Content starts

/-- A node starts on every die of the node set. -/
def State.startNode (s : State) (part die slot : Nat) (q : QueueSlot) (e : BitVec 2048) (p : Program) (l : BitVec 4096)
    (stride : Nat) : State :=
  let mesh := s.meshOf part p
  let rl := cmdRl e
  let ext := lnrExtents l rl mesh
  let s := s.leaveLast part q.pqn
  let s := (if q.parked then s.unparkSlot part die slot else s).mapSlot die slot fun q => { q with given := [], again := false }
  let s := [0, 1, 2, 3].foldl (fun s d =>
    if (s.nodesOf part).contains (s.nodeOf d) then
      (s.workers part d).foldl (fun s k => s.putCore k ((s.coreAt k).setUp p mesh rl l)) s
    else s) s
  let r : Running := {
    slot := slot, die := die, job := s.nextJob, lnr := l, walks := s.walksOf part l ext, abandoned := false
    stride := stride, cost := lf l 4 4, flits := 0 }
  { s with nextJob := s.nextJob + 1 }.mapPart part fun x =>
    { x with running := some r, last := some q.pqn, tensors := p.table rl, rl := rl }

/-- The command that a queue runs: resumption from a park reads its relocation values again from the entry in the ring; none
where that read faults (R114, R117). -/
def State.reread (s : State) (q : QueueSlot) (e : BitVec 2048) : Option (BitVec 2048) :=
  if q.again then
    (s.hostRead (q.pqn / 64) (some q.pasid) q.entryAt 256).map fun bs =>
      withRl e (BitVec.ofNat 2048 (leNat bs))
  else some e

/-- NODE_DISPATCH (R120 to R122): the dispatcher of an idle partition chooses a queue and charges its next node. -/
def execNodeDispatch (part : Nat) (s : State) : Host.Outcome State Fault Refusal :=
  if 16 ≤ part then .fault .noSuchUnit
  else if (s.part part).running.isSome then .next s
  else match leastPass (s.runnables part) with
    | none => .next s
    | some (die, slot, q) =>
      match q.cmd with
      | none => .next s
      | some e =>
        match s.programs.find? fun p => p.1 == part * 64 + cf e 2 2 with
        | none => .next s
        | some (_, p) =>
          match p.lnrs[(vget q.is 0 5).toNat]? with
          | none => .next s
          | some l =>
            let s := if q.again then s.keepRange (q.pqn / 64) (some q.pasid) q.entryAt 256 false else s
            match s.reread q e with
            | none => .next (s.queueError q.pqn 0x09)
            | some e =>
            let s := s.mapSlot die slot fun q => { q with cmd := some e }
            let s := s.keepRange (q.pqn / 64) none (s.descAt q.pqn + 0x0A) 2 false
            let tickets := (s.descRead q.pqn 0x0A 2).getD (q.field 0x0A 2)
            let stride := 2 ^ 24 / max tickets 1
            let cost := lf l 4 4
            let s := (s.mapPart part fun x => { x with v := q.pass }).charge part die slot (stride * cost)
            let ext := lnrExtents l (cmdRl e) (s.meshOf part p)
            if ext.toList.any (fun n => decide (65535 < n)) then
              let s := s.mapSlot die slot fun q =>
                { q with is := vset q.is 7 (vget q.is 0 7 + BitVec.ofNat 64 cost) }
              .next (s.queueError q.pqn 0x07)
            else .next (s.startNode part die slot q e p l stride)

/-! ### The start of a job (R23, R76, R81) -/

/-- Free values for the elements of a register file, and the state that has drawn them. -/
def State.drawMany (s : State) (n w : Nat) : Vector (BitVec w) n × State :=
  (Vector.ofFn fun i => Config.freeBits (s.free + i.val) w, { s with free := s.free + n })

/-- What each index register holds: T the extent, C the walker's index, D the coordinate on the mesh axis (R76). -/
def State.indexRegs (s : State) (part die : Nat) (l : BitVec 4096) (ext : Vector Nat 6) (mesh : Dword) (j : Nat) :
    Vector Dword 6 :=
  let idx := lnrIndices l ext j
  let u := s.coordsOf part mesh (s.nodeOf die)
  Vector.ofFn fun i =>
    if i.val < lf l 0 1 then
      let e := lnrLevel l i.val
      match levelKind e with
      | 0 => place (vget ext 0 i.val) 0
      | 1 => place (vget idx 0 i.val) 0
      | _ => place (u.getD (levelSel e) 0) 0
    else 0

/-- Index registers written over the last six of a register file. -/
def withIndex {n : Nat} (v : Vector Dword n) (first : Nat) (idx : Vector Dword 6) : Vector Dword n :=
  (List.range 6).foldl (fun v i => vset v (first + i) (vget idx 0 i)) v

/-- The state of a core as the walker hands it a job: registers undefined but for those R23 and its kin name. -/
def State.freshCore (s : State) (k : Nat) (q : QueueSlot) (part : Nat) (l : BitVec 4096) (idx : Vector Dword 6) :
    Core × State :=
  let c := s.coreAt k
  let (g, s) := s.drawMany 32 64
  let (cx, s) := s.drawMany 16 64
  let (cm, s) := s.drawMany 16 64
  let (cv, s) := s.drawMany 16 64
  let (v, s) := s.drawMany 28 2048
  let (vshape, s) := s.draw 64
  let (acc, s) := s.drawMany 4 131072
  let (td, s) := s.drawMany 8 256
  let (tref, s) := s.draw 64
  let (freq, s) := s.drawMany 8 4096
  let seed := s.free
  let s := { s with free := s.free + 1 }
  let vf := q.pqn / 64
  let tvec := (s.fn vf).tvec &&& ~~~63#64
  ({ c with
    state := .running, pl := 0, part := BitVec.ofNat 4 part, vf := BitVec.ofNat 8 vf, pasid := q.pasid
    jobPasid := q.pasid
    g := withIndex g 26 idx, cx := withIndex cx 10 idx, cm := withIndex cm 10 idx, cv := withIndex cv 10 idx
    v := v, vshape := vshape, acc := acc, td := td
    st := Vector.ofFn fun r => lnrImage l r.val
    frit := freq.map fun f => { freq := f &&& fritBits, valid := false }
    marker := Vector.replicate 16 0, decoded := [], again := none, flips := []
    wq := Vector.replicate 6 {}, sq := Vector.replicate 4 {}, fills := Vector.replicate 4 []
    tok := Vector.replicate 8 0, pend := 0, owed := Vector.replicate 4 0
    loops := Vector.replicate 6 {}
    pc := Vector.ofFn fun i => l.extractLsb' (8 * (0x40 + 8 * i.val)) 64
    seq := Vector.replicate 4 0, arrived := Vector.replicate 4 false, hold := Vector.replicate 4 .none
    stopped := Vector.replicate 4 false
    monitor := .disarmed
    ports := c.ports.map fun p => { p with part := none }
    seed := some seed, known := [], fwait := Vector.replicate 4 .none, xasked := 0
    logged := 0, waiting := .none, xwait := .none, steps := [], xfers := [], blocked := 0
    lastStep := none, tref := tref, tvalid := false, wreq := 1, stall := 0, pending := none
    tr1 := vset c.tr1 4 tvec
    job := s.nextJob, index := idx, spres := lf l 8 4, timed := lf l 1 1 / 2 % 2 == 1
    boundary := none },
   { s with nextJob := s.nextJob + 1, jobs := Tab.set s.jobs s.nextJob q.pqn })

Content ends

### WORK ITEM
When the line containing "x with running" is reached, include it and stop. Until then, output each line of the entries exactly as given, starting from the first.

### TASK RESPONSE
/-- A node starts on every die of the node set. -/
def State.startNode (s : State) (part die slot : Nat) (q : QueueSlot) (e : BitVec 2048) (p : Program) (l : BitVec 4096)
    (stride : Nat) : State :=
  let mesh := s.meshOf part p
  let rl := cmdRl e
  let ext := lnrExtents l rl mesh
  let s := s.leaveLast part q.pqn
  let s := (if q.parked then s.unparkSlot part die slot else s).mapSlot die slot fun q => { q with given := [], again := false }
  let s := [0, 1, 2, 3].foldl (fun s d =>
    if (s.nodesOf part).contains (s.nodeOf d) then
      (s.workers part d).foldl (fun s k => s.putCore k ((s.coreAt k).setUp p mesh rl l)) s
    else s) s
  let r : Running := {
    slot := slot, die := die, job := s.nextJob, lnr := l, walks := s.walksOf part l ext, abandoned := false
    stride := stride, cost := lf l 4 4, flits := 0 }
  { s with nextJob := s.nextJob + 1 }.mapPart part fun x =>
    { x with running := some r, last := some q.pqn, tensors := p.table rl, rl := rl }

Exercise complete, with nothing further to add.